/-- NODE_OVERVOLTAGE (R110): a capacitor voltage above its threshold for 200 ns; OVTH1 is of class LV-D only. -/
def execNodeOvervoltage (n : Fin 768) (second : Bool) (v : Int) (heldNs : Nat) (s : State) :
    Host.Outcome State Fault Refusal :=
  .next (s.onNode n.val (fun x =>
    if heldNs < 200 then x
    else if second then
      (if x.ident.any (fun i => i.nclass == 4) && decide (x.nr.ovth1 < v) then x.fault 1 else x)
    else if x.nr.ovth0 < v then x.fault 0 else x))

/-- NODE_FAULT_CAUSE (R84, Table NC-9): watchdog, self-test or supply fault, bits 2, 3 and 4. -/
def execNodeFaultCause (n : Fin 768) (bit : Fin 3) (s : State) : Host.Outcome State Fault Refusal :=
  .next (s.onNode n.val (·.fault (2 + bit.val)))

/-- NODE_FAULT_CAUSE_CLEAR (Table NC-9): OV0 and OV1 below their thresholds, SUPPLY back in range. -/
def execNodeFaultCauseClear (n : Fin 768) (bit : Fin 5) (v : Int) (s : State) : Host.Outcome State Fault Refusal :=
  .next (s.onNode n.val (fun x =>
    if (bit.val = 0 ∧ v < x.nr.ovth0) ∨ (bit.val = 1 ∧ v < x.nr.ovth1) ∨ bit.val = 4 then
      { x with nr.fltcause := x.nr.fltcause &&& ~~~ BitVec.ofNat 16 (2 ^ bit.val) }
    else x))

/-- NODE_MGMT_READ (R87): served to any device. -/
def execNodeMgmtRead (n : Fin 768) (fromB : Bool) (src : MgmtFrom) (addr count : Nat) (s : State) :
    Host.Outcome State Fault Refusal :=
  .next (s.hears n.val fromB (.mgmt src.devid src.tag 0 addr count []) (fun x => x.request fromB src.tag (fun x =>
    if 256 < count then (x, 1, [])
    else match x.regBytes addr count with
      | some bs => (x, 0, bs)
      | none => (x, 1, []))))

/-- NODE_MGMT_WRITE (R86, R87). -/
def execNodeMgmtWrite (n : Fin 768) (fromB : Bool) (devid : Nat) (tag : BitVec 8) (addr : Nat) (data : List Byte)
    (s : State) : Host.Outcome State Fault Refusal :=
  .next (s.hears n.val fromB (.mgmt devid tag 1 addr data.length data) (fun x => x.request fromB tag (fun x =>
    let r := x.regWrite devid addr data.length (beNat data 0)
    (r.1, r.2, []))))

/-- NODE_IDENTITY_READ (R65, R82). -/
def execNodeIdentityRead (n : Fin 768) (fromB : Bool) (src : MgmtFrom) (s : State) : Host.Outcome State Fault Refusal :=
  .next (s.hears n.val fromB (.mgmt src.devid src.tag 2 0 0 []) (fun x => x.request fromB src.tag (fun x => (x, 0, (x.ident.map identBytes).getD []))))

/-- NODE_MGMT_RESERVED_OP (R65): STATUS 0x05, nothing executed. -/
def execNodeMgmtReservedOp (n : Fin 768) (fromB : Bool) (src : MgmtFrom) (op : Nat) (s : State) :
    Host.Outcome State Fault Refusal :=
  .next (s.hears n.val fromB (.mgmt src.devid src.tag op 0 0 []) (fun x => x.request fromB src.tag (fun x => (x, 5, []))))

/-- NODE_SRST (R84, R87): refused in N-RUN and N-COAST. -/
def execNodeSrst (n : Fin 768) (fromB : Bool) (devid : Nat) (tag : BitVec 8) (s : State) :
    Host.Outcome State Fault Refusal :=
  .next (s.hears n.val fromB (.mgmt devid tag 1 0x100 2 (beBytes 2 2)) (fun x =>
    x.request fromB tag (fun x => let r := x.srst devid; (r.1, r.2, []))))

/-- NODE_CFG_DONE (R84, R87). -/
def execNodeCfgDone (n : Fin 768) (fromB : Bool) (devid : Nat) (tag : BitVec 8) (v : Bool) (s : State) :
    Host.Outcome State Fault Refusal :=
  .next (s.hears n.val fromB (.mgmt devid tag 1 0x100 2 (beBytes (if v then 1 else 0) 2)) (fun x =>
    x.request fromB tag (fun x => let r := x.cfgWrite devid v; (r.1, r.2, []))))

/-- NODE_MGMT_REPLY_SEND (R54): the waiting reply goes only where it ends by t_dl. -/
def execNodeMgmtReplySend (n : Fin 768) (endsByDeadline : Bool) (s : State) : Host.Outcome State Fault Refusal :=
  let x := s.node n.val
  match x.powered, endsByDeadline, x.np.mgmtReply with
  | true, true, some (toB, tag, st, data) =>
    let y := { x with np.mgmtReply := none }
    let y := if toB then { y with np.fwd.ownB := true } else { y with np.fwd.ownA := true }
    .next ((s.setNode n.val y).send (.nodeReply n.val toB tag st data))
  | _, _, _ => .next s

end Sys2Proof.Machine
end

(About this exercise) Whenever a line in the data holds "with", copy that line.

(Written solution)
      { x with nr.fltcause := x.nr.fltcause &&& ~~~ BitVec.ofNat 16 (2 ^ bit.val) }
    else match x.regBytes addr count with
  match x.powered, endsByDeadline, x.np.mgmtReply with
    let y := { x with np.mgmtReply := none }
    let y := if toB then { y with np.fwd.ownB := true } else { y with np.fwd.ownA := true }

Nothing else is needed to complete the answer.